Berbeda dengan belanja offline, belanja online tidak menggunakan sumber daya apa pun selain listrik dan data internet yang dibayar secara individual. Perbedaan antara offline dan online belanja paling jelas untuk barang digital seperti perangkat lunak komputer, elektronik buku, musik, dan video. Barang digital dikirim secara elektronik tanpa ada biaya transportasi tambahan ketika barang-barang ini dibeli secara offline, adanya biaya kirim yang dikeluarkan. Tentu saja barang non-digital yang dibeli online harus dikirim ke rumah juga dalam hal ini biaya sosial untuk transportasi terhubung dengan pembelian online.

 

Sebagian besar perusahaan tidak mengetahui secara aktif untuk mempertimbangkan masalah perpajakan ketika mengevaluasi bisnis dibidang e-commerce, bagaimana faktor-faktor yang telah diidentifikasi mempengaruhi keputusan menerapkan sistem e-commerce seimbang dengan pertimbangan perencanaan pajak dan hambatan apa yang mungkin ada dalam praktik untuk menggunakan e-commerce untuk perencanaan pajak.

 

Karena membeli secara online membutuhkan paling banyak pengangkutan barang dan bukan orang, karena itu mungkin lebih murah secara ekonomi maupun sosial untuk membeli secara online. Solusi terbaik untuk menginternalisasi biaya sosial adalah memajaki swasta kegiatan yang menimbulkan biaya ini.

 

Dampak yang pertama dari penambahan pajak adalah daya beli konsumen akan menurun. Sebelum ada pajak, para pebisnis online harus saling bertarung dalam memberikan harga yang paling ekonomis. Kini, selain memikirkan tentang persaingan harga, mereka harus juga menimbang berapakah pajak yang harus dibayarkan. Mau tidak mau, menaikkan harga menjadi hal yang paling realistis untuk dilakukan. Perputaran uang yang besar dari jual beli secara online memang merupakan ladang tersendiri bagi para penjual. Akan tetapi, pajak yang diberikan oleh pemerintah dianggap banyak pebisnis online hanya akan memberatkan mereka dalam melakukan penjualan. Dengan ditambahkan pajak, biaya yang harus dikeluarkan pasti akan bertambah dan di sisi lain, minat konsumen bisa menurun.

 

Di sisi lain, dampak pajak bisnis online ditanggapi positif dengan penjual ritel offline. Sebab, penjual ritel offline meyakini dengan adanya pungutan wajib tersebut, daya beli masyarakat untuk membeli barang secara online akan menurun.
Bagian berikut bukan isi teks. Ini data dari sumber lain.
-- ==== Sys2Proof/Machine/VecMath.lean ====
section
/-! DEFINITION. The arithmetic of the vector engine: element operations, table and built-in functions, MX blocks, pepper
generators, reductions and digests (R83, R91 to R97, R100, R104, R105, R109, R111). -/

namespace Sys2Proof.Machine

/-- Lanes L of a format (Table 3.1); MX and INT4 count as 512 (Table 3.2). -/
def vLanes (fmt : Nat) : Nat :=
  match fmt with
  | 0x0 | 0x1 => 256
  | 0xC | 0xE => 128
  | 0xD => 32
  | _ => 512

/-- Formats of the arithmetic commands VOP and VREDUCE (Table 3.1). -/
def vArith (fmt : Nat) : Bool := fmt ≤ 3 || fmt == 0xA || fmt == 0xC || fmt == 0xD || fmt == 0xE

/-- Bytes of `n` packed elements. -/
def vBytes (fmt n : Nat) : Nat := cdiv (n * elemBits fmt) 8

/-- Bytes of one row of a multi-row operand (R84). -/
def vRow (fmt n : Nat) : Nat := roundUp (vBytes fmt n) 16

/-- Used operands (bit 0 X, bit 1 Y, bit 2 Z) and W of an operation in a format that it allows (Table 3.5). -/
def vopInfo (op fmt : Nat) : Option (Nat × Nat) :=
  let int := isIntFmt fmt
  if op ≤ 0x02 then some (3, 1)
  else if op = 0x03 then some (7, 1)
  else if op ≤ 0x05 then some (3, 1)
  else if op ≤ 0x07 then some (1, 1)
  else if op = 0x08 then some (7, 1)
  else if op ≤ 0x0B then some (3, 1)
  else if op ≤ 0x10 then (if int then some (3, 1) else none)
  else if op = 0x11 then (if int then none else some (3, 8))
  else if op = 0x12 then (if int then none else some (1, 8))
  else if op = 0x13 then some (1, 1)
  else none

/-- Whether a pattern of a format is a NaN. -/
def isNanCode (fmt x : Nat) : Bool := (elemVal fmt x).isNaN

/-- Result that keeps the bits of an operand, with the flag that a NaN raises. -/
def keep (fmt x : Nat) : Nat × Fl := (x, { nan := isNanCode fmt x })

/-- One element operation of Table 3.5 on the bit patterns of its operands (R83, R91). `fn` is the table function of OP 0x14. -/
def vElem (fmt op : Nat) (sat : Bool) (fn : Nat → Nat × Fl) (x y z : Nat) : Nat × Fl :=
  match fltFmt fmt with
  | none =>
    let w := elemBits fmt
    let a := sgn w x
    let b := sgn w y
    match op with
    | 0x00 => putInt w sat (a + b)
    | 0x01 => putInt w sat (a - b)
    | 0x02 => putInt w sat (a * b)
    | 0x03 => putInt w sat (a * b + sgn w z)
    | 0x04 => (if b < a then y else x, {})
    | 0x05 => (if a < b then y else x, {})
    | 0x06 => putInt w sat a.natAbs
    | 0x07 => putInt w sat (-a)
    | 0x08 => (if z = 0 then y else x, {})
    | 0x09 => (b01 (b < a), {})
    | 0x0A => (b01 (b ≤ a), {})
    | 0x0B => (b01 (a == b), {})
    | 0x0C => (x &&& y, {})
    | 0x0D => (x ||| y, {})
    | 0x0E => (x ^^^ y, {})
    | 0x0F => putInt w sat (a * 2 ^ (y % w))
    | 0x10 => (pat w (a / 2 ^ (y % w)), {})
    | _ => (x, {})
  | some f =>
    let a := f.decode x
    let b := f.decode y
    let truth (t : Bool) : Nat × Fl := putFloat f .rne sat (.ofInt (b01 t))
    match op with
    | 0x00 => putFloat f .rne sat (a.add b)
    | 0x01 => putFloat f .rne sat (a.add b.neg)
    | 0x02 => putFloat f .rne sat (a.mul b)
    | 0x03 => putFloat f .rne sat ((a.mul b).add (f.decode z))
    | 0x04 => if a.isNaN && b.isNaN then putFloat f .rne sat .nan else keep fmt (if a.minNum b == a then x else y)
    | 0x05 => if a.isNaN && b.isNaN then putFloat f .rne sat .nan else keep fmt (if a.maxNum b == a then x else y)
    | 0x06 => keep fmt (x % 2 ^ (f.eb + f.mb))
    | 0x07 => keep fmt (x ^^^ 2 ^ (f.eb + f.mb))
    | 0x08 => keep fmt (if (f.decode z).isZero then y else x)
    | 0x09 => truth (b.lt a)
    | 0x0A => truth (b.le a)
    | 0x0B => truth (a.eq b)
    | 0x11 => let q := a.div b; putFloat f .rne sat q.1 q.2
    | 0x12 => let q := a.sqrt; putFloat f .rne sat q.1 q.2
    | 0x14 => fn x
    | _ => keep fmt x

/-! Table functions (R97, R100). -/

/-- FP32 pattern of a value, rounded once. -/
def r32 (v : FV) (sticky : Bool := false) : Nat := (fmtFP32.encode .rne false v sticky).1

def v32 (x : Nat) : FV := fmtFP32.decode x

/-- Word `i` of a table image. -/
def tabWord (img : List Byte) (i : Nat) : Nat := leNat ((img.drop i).take 4)

/-- Whether the LO and HI of an image are finite with LO < HI (R98). -/
def tabOk (img : List Byte) : Bool :=
  let lo := v32 (tabWord img 0)
  let hi := v32 (tabWord img 4)
  !lo.isNaN && !hi.isNaN && !lo.isInf && !hi.isInf && lo.lt hi

/-- One FP32 operation: the value rounded once under the overflow rule of R83, and the flags an overflow raises. -/
def step32 (sat : Bool) (v : FV) (sticky : Bool := false) : FV × Fl :=
  let q := putFloat fmtFP32 .rne sat v sticky
  (v32 q.1, { q.2 with nan := false })

/-- The factor 512 / (HI − LO) of an image, rounded once at binding (R97). -/
def tabFactor (img : List Byte) : FV × Fl :=
  let q := (FV.ofInt 512).div ((v32 (tabWord img 4)).add (v32 (tabWord img 0)).neg)
  step32 false q.1 q.2

/-- Evaluate a bound table (R97): an FP32 value. Each step is one FP32 operation. -/
def tabEval (sat : Bool) (img : List Byte) (x : FV) : FV × Fl :=
  if x.isNaN then (.nan, {})
  else
    let lo := v32 (tabWord img 0)
    let hi := v32 (tabWord img 4)
    let x0 := step32 sat (((x.maxNum lo).minNum hi).add lo.neg)
    let u := step32 sat (x0.1.mul (tabFactor img).1)
    let i := if u.1.isNaN then 511 else min ((u.1.toInt .rdn 0 511).1.toNat) 511
    let t := step32 sat (u.1.add (FV.ofInt i).neg)
    let c (j : Nat) : FV := v32 (tabWord img (64 + 16 * i + 4 * j))
    let s1 := step32 sat (((c 3).mul t.1).add (c 2))
    let s2 := step32 sat ((s1.1.mul t.1).add (c 1))
    let s3 := step32 sat ((s2.1.mul t.1).add (c 0))
    (s3.1, [x0.2, u.2, t.2, s1.2, s2.2, s3.2].foldl Fl.or {})

/-- First integer at or above which exp overflows the format, and the last one at or below which it underflows to +0 (R100). -/
def expLimits (fmt : Nat) : Int × Int :=
  match fmt with
  | 0x0 => (89, -93) | 0x1 => (12, -18) | 0x2 => (7, -7) | 0x3 => (12, -12) | _ => (89, -104)

/-- exp by its path (Table 3.9): the value before its rounding into the format `g`, whose error is stated in units of `f`. The device's
own value is the code `own` of `g`. -/
def expVal (f g : FFmt) (v : FV) (own : Nat) : FV :=
  let lim := expLimits g.code
  match v with
  | .nan => .nan
  | .inf n => if n then .fin false 0 0 else v
  | _ =>
    if (FV.ofInt lim.1).le v then .fin false 1 5000
    else if v.le (FV.ofInt lim.2) then .fin false 0 0
    else withinUlp f g (fnUlp 1 f.code false) (fnRef 1 false v) own

/-- exp of a value in FP32, as the FP32 path of Table 3.9 gives it. -/
def exp32 (v : FV) : FV × Fl := step32 false (expVal fmtFP32 fmtFP32 v (Config.expF32 (r32 v)))

/-- The reciprocal square root in FP32 that R101 uses (Table 3.9; of −0 as IEEE 754 has it). -/
def rsqrt32 (v : FV) : FV :=
  if inDomain 9 v then (step32 false (withinUlp fmtFP32 fmtFP32 (fnUlp 9 0xC false) (fnRef 9 false v) (Config.rsqrtF32 (r32 v)))).1
  else if v.isZero then .inf v.isNeg
  else if v.isNaN || v.isNeg then .nan
  else .fin false 0 0

/-- A built-in function of Table 3.9, before its rounding into the format. -/
def builtin (func fmt : Nat) (f : FFmt) (x : Nat) : FV :=
  let v := f.decode x
  let above (k : Int) : Bool := (FV.ofInt k).lt v
  let below (k : Int) : Bool := v.lt (FV.ofInt k)
  let inside : FV := withinUlp f f (fnUlp func fmt false) (fnRef func false v) (Config.fnValue func false fmt x)
  let exp : FV := expVal f f v (Config.fnValue 1 false fmt x)
  if v.isNaN then .nan
  else
    match func with
    | 0x1 => exp
    | 0x2 => if above 16 then .ofInt 1 else if below (-16) then exp else inside
    | 0x3 => if above 9 then .ofInt 1 else if below (-9) then .ofInt (-1) else inside
    | 0x4 => if above 16 then v else if below (-16) then v.mul (exp32 v).1 else inside
    | 0x5 | 0x6 => if above 6 then v else if below (-6) then .fin true 0 0 else inside
    | 0x7 => if above 20 then v else if below (-20) then exp else inside
    | 0x8 => if v.isZero then .inf v.isNeg else if v.isInf then .fin v.isNeg 0 0 else inside
    | _ =>
      if v.isZero then .inf v.isNeg
      else if v.isNeg then .nan
      else if v.isInf then .fin false 0 0
      else inside

/-- f(x) of VFUNC and of a chain step, written in the format (R97, R98, R100). -/
def fnApply (func fmt : Nat) (sat : Bool) (img : List Byte) (x : Nat) : Nat × Fl :=
  match fltFmt fmt with
  | none => (x, {})
  | some f =>
    let y : FV × Fl := if func = 0 then tabEval sat img (f.decode x) else (builtin func fmt f x, {})
    let q := putFloat f .rne sat y.1
    (q.1, q.2.or y.2)

/-- f′(x) in FP32 (R98, Table 3.9): within the stated error in the table domain; outside it the manual states no value, and it is
open (log 20). -/
def deriv32 (func fmt : Nat) (f : FFmt) (sat : Bool) (img : List Byte) (x : Nat) : FV × Fl :=
  let v := f.decode x
  let own := Config.fnValue func true fmt x
  if func = 0 then tabEval sat img v
  else if v.isNaN then (.nan, {})
  else if func = 1 then step32 sat (expVal f fmtFP32 v own)
  else if inDomain func v then step32 sat (withinUlp f fmtFP32 (fnUlp func fmt true) (fnRef func true v) own)
  else (v32 (own % 2 ^ 32), {})

/-- y·f′(x) of VDERIV: one rounding of the product (R98). -/
def derivApply (func fmt : Nat) (sat : Bool) (img : List Byte) (x y : Nat) : Nat × Fl :=
  match fltFmt fmt with
  | none => (x, {})
  | some f =>
    let d := deriv32 func fmt f sat img x
    let q := putFloat f .rne sat ((f.decode y).mul d.1)
    (q.1, q.2.or d.2)

/-! Pepper (R104, R105). -/

def mix64 (z : Nat) : Nat :=
  let a := ((z ^^^ (z >>> 30)) * 0xBF58476D1CE4E5B9) % 2 ^ 64
  let b := ((a ^^^ (a >>> 27)) * 0x94D049BB133111EB) % 2 ^ 64
  b ^^^ (b >>> 31)

/-- The lane state that SEED with `v` gives lane `l`. -/
def seedLane (v l : Nat) : W64 × W64 :=
  let s0 := mix64 (v ^^^ (l * 0x9E3779B97F4A7C15 % 2 ^ 64))
  let s1 := mix64 ((s0 + 0x9E3779B97F4A7C15) % 2 ^ 64)
  (BitVec.ofNat 64 s0, BitVec.ofNat 64 (if s0 = 0 ∧ s1 = 0 then 1 else s1))

/-- The state of lane `l` of a context. -/
def Ctx.lane (c : Ctx) (l : Nat) : W64 × W64 := (Tab.find c.pepLanes l).getD (seedLane c.pepSeed.toNat l)

/-- One step of a generator. -/
def pepStep (x : W64 × W64) : W64 × W64 :=
  let t := x.1 ^^^ (x.1 <<< 23)
  (x.2, t ^^^ x.2 ^^^ (t >>> 17) ^^^ (x.2 >>> 26))

/-- Draw-stepped draws for elements `first` to `first + n − 1`. -/
def pepDraws : Nat → Nat → Ctx → List Nat × Ctx
  | 0, _, c => ([], c)
  | n + 1, i, c =>
    let x := c.lane (i % 128)
    let r := pepDraws n (i + 1) { c with pepLanes := Tab.put c.pepLanes (i % 128) (pepStep x) }
    ((x.1 + x.2).toNat :: r.1, r.2)

/-- The 2 KiB lane snapshot (R107). -/
def Ctx.pepBytes (c : Ctx) : List Byte :=
  (List.range 128).flatMap fun l => leBytes 8 (c.lane l).1.toNat ++ leBytes 8 (c.lane l).2.toNat

/-- Load lanes as stored; an all-zero lane takes s1 := 1 (R107). -/
def Ctx.pepLoad (c : Ctx) (bs : List Byte) : Ctx :=
  { c with pepLanes := (List.range 128).map fun l =>
      let s0 := leNat ((bs.drop (16 * l)).take 8)
      let s1 := leNat ((bs.drop (16 * l + 8)).take 8)
      (l, (BitVec.ofNat 64 s0, BitVec.ofNat 64 (if s0 = 0 ∧ s1 = 0 then 1 else s1))) }

/-- Lane states that free-running steps have left open (R105): free values. -/
def Ctx.pepFree (c : Ctx) (n : Nat) : Ctx :=
  { c with pepLanes := (List.range 128).map fun l => (l, (Config.freeDraw (n + 2 * l), Config.freeDraw (n + 2 * l + 1))) }

/-! MX blocks (R95). -/

/-- Exponent of the largest normal of an MX element format (OCP MX 1.0). -/
def mxEmax (fmt : Nat) : Int :=
  match fmt with
  | 0x4 => 8 | 0x5 => 15 | 0x6 => 4 | 0x7 => 2 | 0x8 => 2 | _ => 0

/-- ⌊log₂⌋ of a non-zero finite magnitude. -/
def FV.ilog (v : FV) : Option Int :=
  match v with
  | .fin _ m e => if m = 0 then none else some ((Nat.log2 m : Int) + e)
  | _ => none

/-- Larger of two optional exponents. -/
def optMax (a b : Option Int) : Option Int :=
  match a, b with
  | none, y => y
  | x, none => x
  | some x, some y => some (max x y)

/-- One MX block: scale byte, element codes, flags. A scale exponent outside the range of E8M0 takes the nearest of 0x00 and 0xFE (DESIGN
CHOICE, log 203). -/
def mxBlock (fmt : Nat) (vs : List FV) : Nat × List Nat × Fl :=
  if vs.any FV.isNaN then (0xFF, vs.map fun _ => 0, { nan := true })
  else
    let top := vs.foldl (fun a v => optMax a v.ilog) none
    let scale : Nat := match top with
      | some t => (max 0 (min 254 (t - mxEmax fmt + 127))).toNat
      | none => if vs.any FV.isInf then 0xFE else 0
    let k : Int := (scale : Int) - 127
    let one (v : FV) : Nat × Bool :=
      match fltFmt fmt with
      | some f =>
        let lim : FV := f.decode f.maxCode
        let r := f.encode .rne true (match v with | .inf n => .fin n 1 5000 | _ => v.scale (-k))
        (if (r.2.overflow) then (f.encode .rne true (if v.isNeg then lim.neg else lim)).1 else r.1, r.2.overflow)
      | none =>
        let r := (match v with | .inf _ => v | _ => v.scale (-k + 6)).toInt .rne (-127) 127
        (pat 8 r.1, r.2.1)
    (scale, vs.map fun v => (one v).1, { sat := vs.any fun v => (one v).2 })

/-! Reductions (R93). -/

/-- One addition in a format: one rounding, and whether it overflowed (R83). -/
def addIn (f : FFmt) (a : FV × Bool) (v : FV) : FV × Bool :=
  let q := f.encode .rne false (a.1.add v)
  (f.decode q.1, a.2 || q.2.overflow)

/-- Sums of neighbouring values in FP64: one step of the fixed tree. -/
def pairSums : List (FV × Bool) → List (FV × Bool)
  | a :: b :: t => addIn fmtFP64 (a.1, a.2 || b.2) b.1 :: pairSums t
  | [a] => [a]
  | [] => []

/-- The fixed tree over 128 lane values in FP64. -/
def treeGo : Nat → List (FV × Bool) → FV × Bool
  | 0, xs => xs.headD (.fin false 0 0, false)
  | n + 1, xs => treeGo n (pairSums xs)

def treeSum (xs : List (FV × Bool)) : FV × Bool := treeGo 7 xs

/-- Sum one segment of terms by lanes and tree; the result is added to an FP64 row total (R93). An overflow raises INF (R83). -/
def segSum (lane : FFmt) (total : Nat) (terms : List FV) : Nat × Fl :=
  let lanes := (List.range 128).map fun l =>
    (terms.zipIdx.filter fun x => x.2 % 128 == l).foldl (fun a x => addIn lane a x.1) (.fin false 0 0, false)
  let t := treeSum lanes
  let q := fmtFP64.encode .rne false ((fmtFP64.decode total).add t.1)
  (q.1, { inf := t.2 || q.2.overflow })

/-! Digests (R111). -/

def digP : Nat := 2 ^ 61 - 1

def digKey (step sender : Nat) : Nat := ((step % 2 ^ 32) * 2 ^ 24 + sender + 2) % digP

def digHash (k h : Nat) (ws : List Nat) : Nat := ws.foldl (fun h w => (h * k + w + 1) % digP) h

/-- The digest's running sum as a list of numbers: 512-bit integer in units of 2⁻¹³³, NaN, +∞, −∞. -/
def digAdd (acc : List Nat) (k : Int) (v : FV) : List Nat :=
  let m := acc.getD 0 0
  let nan := acc.getD 1 0
  let pi := acc.getD 2 0
  let ni := acc.getD 3 0
  match v with
  | .nan => [m, 1, pi, ni]
  | .inf n => if k = 0 then [m, 1, pi, ni] else if n != (k < 0) then [m, nan, pi, 1] else [m, nan, 1, ni]
  | .fin n x e => [pat 512 (sgn 512 m + k * FV.signed n x * 2 ^ (e + 133).toNat), nan, pi, ni]

/-- The 16 digest bytes of a hash and a running sum. -/
def digBytes (h : Nat) (acc : List Nat) : List Byte :=
  let x := sgn 512 (acc.getD 0 0)
  let v : FV :=
    if acc.getD 1 0 ≠ 0 ∨ (acc.getD 2 0 ≠ 0 ∧ acc.getD 3 0 ≠ 0) then .nan
    else if acc.getD 2 0 ≠ 0 then .inf false
    else if acc.getD 3 0 ≠ 0 then .inf true
    else .fin (x < 0) x.natAbs (-133)
  leBytes 8 h ++ leBytes 8 (fmtFP64.encode .rne false v).1

end Sys2Proof.Machine
end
Sebaliknya, para pebisnis yang memiliki toko fisik bisa kembali meraup untung. Memang, setiap kebijakan yang dibuat pasti akan meninggalkan sisi positif dan negatif, bukan?

 

pk-gmbr-5ead3709097f36440b498872.jpg
pk-gmbr-5ead3709097f36440b498872.jpg
Pemerintah mewajibkan pedagang maupun penyedia jasa transaksi jual beli secara elektronik (e-commerce) termasuk penyedia platform marketplace melaporkan Nomor Pokok Wajib Pajak (NPWP) serta membayar pajak sesuai ketentuan, terhitung mulai 1 April 2019.

 

Kewajiban itu tertuang dalam Peraturan Menteri Keuangan (PMK) Nomor 210/PMK.010/2018 tentang Perlakuan Perpajakan atas Transaksi Perdagangan melalui Sistem Elektronik (E-commerce), yang terbit tanggal 31 Desember 2018.

 

Dasar Hukum Pengenaan PPN atas Transaksi e-Commerce: Pengenaan PPN atas transaksi e-commerce atau pajak e-commerce tertera dalam UU PPN Pasal 1, Pasal 4 ayat (1) huruf c dan huruf e, pasal 11 ayat (1) dan (2), dan pasal 13.

 

Selain tertera dalam UU PPN, dasar hukum atas pajak e-commerce ini juga tertera dalam  Peraturan Pemerintah Nomor 1 Tahun 2012 Pasal 6, Pasal 10, Pasal 11, dan Pasal 17 ayat (1), ayat (5), ayat (6), dan ayat (7).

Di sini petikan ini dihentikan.